Third, Judge Frazzini’s sworn statement on January 23, he was not aware of whether the “CT Chapter of the AFCC had gotten off the ground” was either a misrepresentation or misremembrance inasmuch as Judge Frazzini identified Judge Lynda Munro as a “mentor” and Judge Murno was listed as a member of the Board of Directors of the AFCC when the incorporation documents were filed.
“Plausible deniability” is a principle of law. It is not plausible that Judge Frazzini knew “nothing” about the existence of a CT Chapter, inasmuch as Judge Frazzini was sitting on the Family Commission with Judge Munro.
Fourth, and perhaps the most egregious of the gaffes in Judge Frazzini’s letter of January 28, 2015 is that he called the national AFCC offices in Chicago. The AFCC headquarters are in Madison, Wisconsin. Representative Gonzalez called attention to this misrepresentation in her oratory on January 30.
Misrepresentation versus Misremembrance #5: Attorney Pattis comments concerning whether the DOJ was investigating this issue of “perjury” misstates a fact.
The Office of Chief State Attorney received a sworn affidavit from me on Monday, January 26, indicating that sworn testimony to the judiciary committee of Judges Thomas Parker on January 16, 2015 and Judge Taggart Adams on January 23, were “material false and misleading.” The sworn affidavit detailing the allegations of perjury were posted on the judiciary committee website under public testimony on the date of January 23.
In addition, the Deputy Chief State Attorney Leonard Boyle also acknowledged the receipt of my complaint letter detailing the perjury allegations made on Judge Frazzini’s testimony on Wednesday, January 28. If Norm Pattis wants to fact check my sequence of events, he can contact Attorney Boyle at (860) 258-5800.
In addition to reporting the information above to the Deputy Chief State Attorney, these same allegations were reported to the FBI Task Force hotline as well last week.
Attorney Pattis has no more knowledge as to whether the FBI or the DOJ will be considering any actions on the perjury allegations or other matters of family court corruption being reported daily to the FBI Hotline.

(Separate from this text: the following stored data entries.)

-- ==== Sys2Proof/Machine/Collective.lean ====
section
/-! DEFINITION. COLLECTIVE, the collectives of fused MATMUL and ATTEND (R174 to R176, R215 to R217), and how ranks exchange data (R374 to
R383). -/

namespace Sys2Proof.Machine

/-! ## Descriptors (Tables 14-3 and 14-4) -/

def parseRank (b : List Byte) : RankEntry :=
  ⟨le b 0 1, le b 2 2, le b 4 2, le b 6 2, le b 8 1, le b 10 2, le b 12 4, le b 16 8, le b 24 8, le b 32 8, le b 40 4, le b 48 8⟩

/-- The fields an entry's KIND does not use are 0. -/
def rankBytesOk (b : List Byte) : Bool :=
  le b 1 1 == 0 &&
  (if le b 0 1 = 1 then decide (le b 2 2 < 4096) && decide (le b 4 2 < 1024) && le b 6 58 == 0
   else le b 0 1 == 2 && le b 2 4 == 0 && decide (le b 8 1 ≤ 1) && le b 9 1 == 0 && (parsePostRef (le b 12 4)).ok && (parsePostRef (le b 12 4)).scope == 0
     && le b 44 4 == 0 && le b 56 8 == 0)

/-- The ranks whose data this rank holds: its own and the lineage ranks it hosts (R382). -/
def actedRanks (ranks : List RankEntry) (r : Nat) : List Nat :=
  indicesWhere ranks.length (fun j => j == r || (match ranks[j]? with | some e => e.kind == 2 && e.host == r | none => false))

/-- The device that answers for a rank. -/
def rankDevice (ranks : List RankEntry) (j : Nat) : Nat :=
  match ranks[j]? with
  | some e => if e.kind = 2 then (match ranks[e.host]? with | some h => h.device | none => 0) else e.device
  | none => 0

/-- What a collective descriptor gives. -/
structure CollInfo where
  key : CollKey
  params : CollParams
  rank : Nat
  ranks : List RankEntry
deriving DecidableEq, Repr

/-- The port of a lineage entry is trained to its node. -/
def State.lineageUp (s : State) (lport node : Nat) : Bool := s.linkState (16 + lport) == 4 && (s.port (16 + lport)).node == node

/-- Read and check a collective descriptor and its rank list. `fuse`: 0, or the FUSE_MODE of the command that names it. -/
def State.collDesc (s : State) (c : Ctx) (addr fuse : Nat) : Checks × Option CollInfo :=
  match s.readVa c addr 64 with
  | .error f => (⟨[], [f]⟩, none)
  | .ok d =>
    let t := c.getD 0
    let op := le d 1 1
    let n := le d 4 2
    let my := le d 6 2
    let ck := allChecks
      [need 9 0 (le d 0 1 == 1), need 9 1 (decide (1 ≤ op) && decide (op ≤ 5) && (fuse == 0 || op == 4 - fuse)),
       need 9 2 (if op ≤ 2 then decide (le d 2 1 ≤ 2) else le d 2 1 == 0), need 9 3 (le d 3 1 == 0),
       need 9 4 (decide (1 ≤ n) && decide (n ≤ 4096)), need 9 6 (decide (my < n)),
       need 9 8 (if op = 5 then decide (le d 8 2 < n) else le d 8 2 == 0), need 9 10 (le d 10 2 == 0), need 9 12 (le d 12 4 != 0),
       need 9 24 (le d 24 8 % 64 == 0), need 9 32 (le d 32 32 == 0)]
    if ck ≠ Checks.none then (ck, none)
    else match s.readVa c (le d 24 8) (64 * n) with
      | .error f => (⟨[], [f]⟩, none)
      | .ok rb =>
        let raw := (List.range n).map (fun i => (rb.drop (64 * i)).take 64)
        let ranks := raw.map parseRank
        let kindOf := fun j => ((ranks[j]?).map RankEntry.kind).getD 0
        let lineageOk := fun (e : RankEntry) => e.kind == 1 || (fuse == 0 && op != 2 && op != 4 && kindOf e.host == 1)
        let mine := ranks.filter (fun e => e.kind == 2 && e.host == my)
        let me := (ranks[my]?).map (fun e => e.kind == 1 && e.device == s.self && e.tenant == t)
        let ck2 := allChecks
          [need 9 24 (raw.all rankBytesOk && ranks.all lineageOk), need 9 6 (me == some true),
           need 9 24 (mine.all (fun e => s.lineageUp e.lport e.node)),
           (if mine.all (fun e => s.postInRange t (parsePostRef e.arrivePost).post) then Checks.none else ⟨[(9, 24, stPostAccess)], []⟩)]
        (ck2, some ⟨⟨s.obj (oTenantJobId t), le d 12 4, le d 16 8⟩, ⟨op, le d 2 1, n, le d 8 2, 0⟩, my, ranks⟩)

/-! ## Elements -/

def elemCount (t : Tensor) : Nat := ((List.range t.rank).map t.l).foldl (· * ·) 1

/-- The elements of a row: code and block scale. -/
def RowData.pairs (fmt : Nat) (r : RowData) : List (Nat × Nat) :=
  (List.range r.codes.length).map (fun j => (r.codes.getD j 0, if fmtMx fmt then r.scales.getD (j / 32) 127 else 127))

/-- A tensor's elements in native linear order (R376). -/
def State.tensorElems (s : State) (c : Ctx) (t : Tensor) : Except AccFault (List (Nat × Nat)) :=
  (s.readTensor c t).map (fun rows => rows.flatMap (RowData.pairs t.fmt))

def pairValue (fmt : Nat) (x : Nat × Nat) : Flagged Acx := LaneElem.decode ⟨decodeElem fmt x.1, if fmtMx fmt then x.2 else 127⟩

/-- Cut [lo, lo + n) of a tensor with rows of `row` elements where a block of 32 or a row ends. -/
def blockRuns (row : Nat) : Nat → Nat → Nat → List Nat
  | 0, _, _ => []
  | _ + 1, _, 0 => []
  | fuel + 1, lo, n + 1 =>
    let q := lo % max row 1
    let k := min (n + 1) (min (32 - q % 32) (max row 1 - q))
    k :: blockRuns row fuel (lo + k) (n + 1 - k)

/-- Values rounded to OUT's format, block by block (R66, R70, R71). -/
def roundSpan (fmt mode : Nat) (sat : Bool) (row lo : Nat) (vals : List (Flagged Acx)) : Slab :=
  let r := (blockRuns row vals.length lo vals.length).foldl (fun (acc : List (Flagged Acx) × Slab) k =>
    let o := roundRow fmt mode sat ⟨0, 0, 0, 0, 0⟩ (acc.1.take k)
    (acc.1.drop k, { acc.2 with elems := acc.2.elems ++ RowData.pairs fmt ⟨o.codes, o.scales⟩, flags := acc.2.flags ||| orFlags o.flags }))
    (vals, ⟨fmt, [], 0⟩)
  r.2

/-- Elements moved to OUT's format (R58, R59): the same codes where the formats are equal. -/
def movedSlab (fmt mode : Nat) (sat : Bool) (row lo : Nat) (x : Slab) : Slab :=
  if x.fmt = fmt then x
  else let r := roundSpan fmt mode sat row lo (x.elems.map (pairValue x.fmt)); { r with flags := r.flags ||| x.flags }

/-- Contributions in rank order, combined by the tree of R74 and rounded once (R377). -/
def reduceSpan (red fmt mode : Nat) (sat : Bool) (row lo n : Nat) (srcs : List Slab) : Slab :=
  let m := if red = 0 then 0 else if red = 1 then 3 else 4
  let one := fun i =>
    let xs := srcs.map (fun (x : Slab) => pairValue x.fmt (x.elems.getD i (0, 127)))
    let t := combineTree m 13 (xs.map (·.1))
    ((t.1, orFlags (xs.map (·.2)) ||| t.2) : Flagged Acx)
  roundSpan fmt mode sat row lo ((List.range n).map one)

def Slab.slice (x : Slab) (lo hi : Nat) : Slab := { x with elems := (x.elems.drop lo).take (hi - lo) }

/-! ## Chunks and pulls (R376, R379) -/

/-- Rank r's block of e elements. -/
def collBlock (e n r : Nat) : Nat × Nat := let p := ceilDiv e n; (min (r * p) e, min ((r + 1) * p) e)

/-- [lo, hi) cut at multiples of 65,536. -/
def cutChunks (lo hi : Nat) : List (Nat × Nat) :=
  (List.range (hi / 65536 + 1)).filterMap (fun i =>
    let a := max lo (65536 * i)
    let b := min hi (65536 * (i + 1))
    if a < b then some (a, b) else none)

def mkChunk (fmt : Nat) (x : Nat × Nat) (reduce : Bool) (pulls : List Pull) : Chunk :=
  ⟨x.1, x.2, reduce, pulls.length * ceilDiv ((x.2 - x.1) * fmtBits fmt) 8, pulls.isEmpty, pulls.map (fun p => ⟨p, 0, ⟨fmt, [], 0⟩⟩), false⟩

/-- x with its highest set bit cleared. -/
def clearTop (k : Nat) : Nat := k - 2 ^ Nat.log2 k

/-- The rank a broadcast is pulled from: the parent of the acted rank nearest the root (R379, R382). -/
def bcastParent (n root : Nat) (acts : List Nat) : Nat :=
  let rel := fun r => (r + n - root) % n
  let k := (acts.map rel).foldl min n
  (root + clearTop k) % n

/-- The chunks of rank r's OUT, and what each pulls. -/
def collChunks (p : CollParams) (ranks : List RankEntry) (fmt r : Nat) : List Chunk :=
  let n := p.nranks
  let acts := actedRanks ranks r
  let others := (List.range n).filter (fun q => !acts.contains q)
  match p.op with
  | 1 => (List.range n).flatMap (fun j => let b := collBlock p.e n j
      (cutChunks b.1 b.2).map (fun x => if acts.contains j then mkChunk fmt x true (others.map (fun q => ⟨q, 0, x.1, x.2⟩)) else mkChunk fmt x false [⟨j, 1, x.1, x.2⟩]))
  | 2 => let b := collBlock p.e n r
      (cutChunks 0 (b.2 - b.1)).map (fun x => mkChunk fmt x true (others.map (fun q => ⟨q, 0, b.1 + x.1, b.1 + x.2⟩)))
  | 3 => (List.range n).flatMap (fun j => (cutChunks (j * p.e) ((j + 1) * p.e)).map (fun x =>
      mkChunk fmt x false (if acts.contains j then [] else [⟨j, 0, x.1 - j * p.e, x.2 - j * p.e⟩])))
  | 4 => let k := p.e / n
      (List.range n).flatMap (fun j => (cutChunks (j * k) ((j + 1) * k)).map (fun x =>
        mkChunk fmt x false (if j = r then [] else [⟨j, 0, r * k + x.1 - j * k, r * k + x.2 - j * k⟩])))
  | _ => (cutChunks 0 p.e).map (fun x => mkChunk fmt x false (if acts.contains p.root then [] else [⟨bcastParent n p.root acts, 1, x.1, x.2⟩]))

/-- Where a chunk's data lie in the buffer they come from: the rank, and the range there. -/
def chunkSource (p : CollParams) (r : Nat) (ch : Chunk) : Nat × Nat × Nat :=
  match p.op with
  | 2 => let b := (collBlock p.e p.nranks r).1; (r, b + ch.lo, b + ch.hi)
  | 3 => let j := ch.lo / max p.e 1; (j, ch.lo - j * p.e, ch.hi - j * p.e)
  | 4 => let k := p.e / p.nranks; let j := ch.lo / max k 1; (j, r * k + ch.lo - j * k, r * k + ch.hi - j * k)
  | 5 => (p.root, ch.lo, ch.hi)
  | _ => (r, ch.lo, ch.hi)

/-! ## A begun collective -/

def State.coll? (s : State) (cmd : Nat) : Option Coll := s.fabric.colls.find? (fun c => c.cmd == cmd)
def State.setColl (s : State) (c : Coll) : State :=
  { s with fabric := { s.fabric with colls := s.fabric.colls.map (fun x => if x.cmd = c.cmd then c else x) } }

/-- `COLLECTIVES_ACTIVE` after the list of begun collectives changed. -/
def State.setColls (s : State) (l : List Coll) : State := ({ s with fabric := { s.fabric with colls := l } }).setObj oCollectivesActive l.length

def State.dropColl (s : State) (cmd : Nat) : State := s.setColls (s.fabric.colls.filter (fun c => c.cmd != cmd))

def Coll.acts (c : Coll) : List Nat := actedRanks c.ranks c.rank

/-- Elements this rank holds of an acted rank's IN. -/
def Coll.local (c : Coll) (q lo hi : Nat) : Option Slab :=
  let whole := fun (x : Slab) => if hi ≤ x.elems.length then some (x.slice lo hi) else none
  if q = c.rank then (c.inp.head?).bind whole else (c.hosted.find? (fun h => h.rank == q)).bind (fun h => whole h.inp)

/-- What a pull is answered with, once it exists here (R379). -/
def Coll.serve (c : Coll) (p : Pull) : Option Slab :=
  match p.part with
  | 0 => if c.fused = 0 then c.local p.rank p.lo p.hi else (c.inp.head?).map (fun x => x.slice p.lo p.hi)
  | 1 => match c.out.find? (fun o => decide (o.1 ≤ p.lo) && decide (p.hi ≤ o.1 + o.2.elems.length)) with
    | some o => some { o.2.slice (p.lo - o.1) (p.hi - o.1) with flags := if c.params.op = 1 then o.2.flags else 0 }
    | none => none
  | _ => (c.inp[1]?).map (fun x => x.slice p.lo p.hi)

/-- A chunk's finished elements, once what they need is here. -/
def Coll.finishChunk (c : Coll) (ch : Chunk) : Option Slab :=
  let src := chunkSource c.params c.rank ch
  if ch.reduce then
    let xs := (List.range c.params.nranks).mapM (fun q =>
      match ch.pulls.find? (fun p => p.pull.rank == q) with
      | some p => if p.state = 2 then some p.slab else none
      | none => c.local q src.2.1 src.2.2)
    xs.map (reduceSpan c.params.reduce c.outFmt c.outMode c.outSat c.outRow ch.lo (ch.hi - ch.lo))
  else match ch.pulls with
    | p :: _ => if p.state = 2 then some (movedSlab c.outFmt c.outMode c.outSat c.outRow ch.lo p.slab) else none
    | [] => (c.local src.1 src.2.1 src.2.2).map (movedSlab c.outFmt c.outMode c.outSat c.outRow ch.lo)

/-- Every chunk that can be finished is. -/
def Coll.finishChunks (c : Coll) : Coll :=
  if c.fused ≠ 0 then { c with chunks := c.chunks.map (fun ch => { ch with done := ch.pulls.all (fun p => p.state == 2) }) }
  else
    let r := c.chunks.map (fun ch => if ch.done then (ch, none) else match c.finishChunk ch with
      | some x => ({ ch with done := true }, some (ch.lo, x))
      | none => (ch, none))
    { c with chunks := r.map (·.1), out := c.out ++ r.filterMap (·.2) }

def Coll.allDone (c : Coll) : Bool := c.chunks.all Chunk.done

/-- The Riand ranks that pull from this one (R380). -/
def Coll.pullers (c : Coll) : List Nat :=
  let n := c.params.nranks
  let acts := c.acts
  (indicesWhere n (fun q => q != c.rank && ((c.ranks[q]?).map RankEntry.kind).getD 0 == 1)).filter (fun q =>
    if c.fused = 1 then c.inp.any (fun x => !x.elems.isEmpty)
    else if c.fused = 2 then false
    else (collChunks c.params c.ranks c.outFmt q).any (fun ch => ch.pulls.any (fun p => acts.contains p.pull.rank)))

/-- Devices with something outstanding toward them: pulls not landed, releases not received, partials not landed (R372). -/
def Coll.needs (c : Coll) : List Nat :=
  let pulls := c.chunks.flatMap (fun ch => (ch.pulls.filter (fun p => p.state != 2)).map (fun p => p.pull.rank))
  let rel := c.pullers.filter (fun q => !c.released.contains q)
  let parts := if c.fused = 2 then (List.range c.params.nranks).filter (fun q => q != c.rank && !c.from'.contains q) else []
  (pulls ++ rel ++ parts).map (rankDevice c.ranks)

His commentary on that subject is merely speculation not a fact.
Intakes have been taken by the FBI hotline include judges failing to include foreign dividend income and foreign assets (including Swiss bank accounts) in family court utilized financial affidavits or the failure to report income by court appointed GALs and AMCs.

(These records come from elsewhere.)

-- ==== Sys2Proof/Machine/RowsLinks.lean ====
section
/-! DEFINITION. The meanings of the rows of links, packets, end-to-end streams and lineage ports (chapters 13, 14, 15 and 20). A row of one
packet type takes no other. -/

namespace Sys2Proof.Machine

/-! ## Ports -/

/-- LINK_TRAINING (R336 to R340). -/
def execLinkTraining (port : Fin 16) (ok : Bool) (s : State) : Answer := .next (s.linkTraining port.val ok)

/-- LINK_TRAIN_RETRY_TIMER (R340). -/
def execLinkTrainRetryTimer (port : Fin 16) (s : State) : Answer := .next (s.trainRetry port.val)

/-- DISCOVERY_RECEIVE (R341). -/
def execDiscoveryReceive (port : Fin 16) (packet : Packet) (s : State) : Answer := .next (s.discovered port.val packet)

/-- PORT_SIGNAL_LOSS (R355): cause 0 of event 0x0201. -/
def execPortSignalLoss (port : Fin 18) (s : State) : Answer := .next (s.portLost port.val 0)

/-- PORT_FLIT_TIMEOUT (R355): cause 1. -/
def execPortFlitTimeout (port : Fin 18) (s : State) : Answer := .next (s.portLost port.val 1)

/-- FLIT_RECEIVE (R345 to R348). -/
def execFlitReceive (port : Fin 16) (flit : List Byte) (corrected : Nat) (s : State) : Answer := .next (s.flitReceived port.val flit corrected)

/-- LINK_ACK_TIMER (R347). -/
def execLinkAckTimer (port : Fin 16) (s : State) : Answer := .next (s.linkAckTimer port.val)

/-- LINK_REPLAY_TIMEOUT (R347). -/
def execLinkReplayTimeout (port : Fin 16) (s : State) : Answer := .next (s.replayTimeout port.val)

/-- SYMBOL_ERROR_RATIO_EXCEED (R342). -/
def execSymbolErrorRatioExceed (port : Fin 16) (s : State) : Answer := .next (s.symbolErrors port.val)

/-- PACKET_FORWARD (R352 to R357). -/
def execPacketForward (port : Fin 16) (packet : Packet) (s : State) : Answer := .next (s.transit port.val packet)

/-- LINK_STATE_ADVERTISEMENT_RECEIVE (R344, R373). -/
def execLinkStateAdvertisementReceive (port : Fin 16) (packet : Packet) (s : State) : Answer := .next (s.lsaReceived port.val packet)

/-- LINK_PARAMETERS_RECEIVE (R344). -/
def execLinkParametersReceive (port : Fin 16) (packet : Packet) (s : State) : Answer := .next (s.paramsReceived port.val packet)

/-- TIME_PACKET_RECEIVE (R412). -/
def execTimePacketReceive (port : Fin 16) (packet : Packet) (phase : Nat) (s : State) : Answer := .next (s.timeReceived port.val packet phase)

/-! ## Packets addressed to this device -/

def Packet.subscribes (k : Packet) : Bool := match k.body with | .subscribe _ _ _ _ => true | _ => false
def Packet.aborts (k : Packet) : Bool := match k.body with | .abort _ _ _ => true | _ => false

/-- WRITE_PACKET_RECEIVE (R370). -/
def execWritePacketReceive (packet : Packet) (s : State) : Answer := .next (s.receiveTyped [1] packet)

/-- READ_REQUEST_RECEIVE (R379, R380). -/
def execReadRequestReceive (packet : Packet) (s : State) : Answer := .next (s.receiveTyped [2] packet)

/-- READ_RESPONSE_RECEIVE (R379, R380). -/
def execReadResponseReceive (packet : Packet) (s : State) : Answer := .next (s.receiveTyped [3] packet)

/-- POST_UPDATE_RECEIVE (R322, R365 to R368, R370). -/
def execPostUpdateReceive (packet : Packet) (s : State) : Answer := .next (if packet.subscribes then s else s.receiveTyped [4] packet)

/-- SUBSCRIPTION_RECEIVE (R367). -/
def execSubscriptionReceive (packet : Packet) (s : State) : Answer := .next (if packet.subscribes then s.receiveTyped [4] packet else s)

/-- SUBSCRIPTION_RETRY (R367). -/
def execSubscriptionRetry (waiter : Nat) (s : State) : Answer := .next (s.resubscribe waiter)

/-- COLLECTIVE_REQUEST_RETRY (R380). -/
def execCollectiveRequestRetry (cmd : Nat) (s : State) : Answer := .next (s.collRetry cmd)

/-- COLLECTIVE_ABORT_RECEIVE (R381). -/
def execCollectiveAbortReceive (packet : Packet) (s : State) : Answer := .next (if packet.aborts then s.receiveTyped [5] packet else s)

/-- COLLECTIVE_DATA_RECEIVE (R175, R216, R380). -/
def execCollectiveDataReceive (packet : Packet) (s : State) : Answer := .next (if packet.aborts then s else s.receiveTyped [5] packet)

/-- MANAGEMENT_PACKET_RECEIVE (R513). -/
def execManagementPacketReceive (stalled : List From) (packet : Packet) (s : State) : Answer := .next (s.mgmtReceive stalled packet)

/-! ## End-to-end streams -/

/-- E2E_ACK_RECEIVE (R371, R372). -/
def execE2eAckReceive (packet : Packet) (s : State) : Answer := .next (s.e2eAck packet)

/-- E2E_ACK_TIMER (R371). -/
def execE2eAckTimer (device : Fin 4096) (cls : Fin 4) (s : State) : Answer := .next (s.e2eAckTimer device.val cls.val)

/-- E2E_RETX_TIMER (R372). -/
def execE2eRetxTimer (device : Fin 4096) (cls : Fin 4) (s : State) : Answer := .next (s.e2eRetx device.val cls.val)

/-- E2E_UNREACHABLE_TIMER (R372). -/
def execE2eUnreachableTimer (device : Fin 4096) (s : State) : Answer := .next (s.e2eUnreachable device.val)

/-! ## Lineage ports -/

/-- LINEAGE_TRANSACTION_RECEIVE (R359, R361, R382). -/
def execLineageTransactionReceive (port : Fin 2) (transaction : Thrumyo) (s : State) : Answer := .next (s.lineageTransaction port.val transaction)

/-- LINEAGE_PORT_TRAINING (R359). -/
def execLineagePortTraining (port : Fin 2) (mode node : Nat) (s : State) : Answer := .next (s.lineageTrained port.val mode node)

/-- LINEAGE_RESPONSE_RECEIVE (R370, R382). -/
def execLineageResponseReceive (port : Fin 2) (transaction : Thrumyo) (s : State) : Answer := .next (s.lineageResponse port.val transaction)

end Sys2Proof.Machine
end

Misrepresentation vs. Misremembrance #6 Attorney Pattis has a well-regarded, well-respected and well-earned reputation as a civil rights advocate over his distinguished career.
Those of us who are involved in seeking “much overdo” legislative reforms in the operations of the family court system had our views validated in a “family court satisfaction survey” issued by the judiciary on Tuesday, February 10, 2015 and available for Attorney Pattis review on jud.ct.gov.
Yesterday, the judiciary committee agreed to move forward to draft legislation to address the misuse by judges of “pay per view” parenting issued in orders of supervised visitation as an example of an abuse of “judicial discretion”.
What Attorney Pattis seems to have “misremembered” is that “the liberty” interests of parents to the care, custody and companionship of their children is well defined in federal case law since Yick Wo v. Hopkins 18 U.S. 356 in 1886.
This citizen will assist in the defense parental rights as an unenumerated right pursuant to the application of the Ninth, Fifth and Fourteenth Amendment.
In publishing his article yesterday entitled “Despite Attorney Pattis seems to have “misremembered” his earlier years where “civil rights” mattered to him as a matter of principle and of law.
We trust that Attorney Pattis will admit to the errors of factual misrepresentation and issue a proper correction.
Whether Attorney Pattis places any value on the “court of public opinion” when “misrepresentations” are arm-wrestling in the headlines with the word “misremembrance”, is “of the moment”.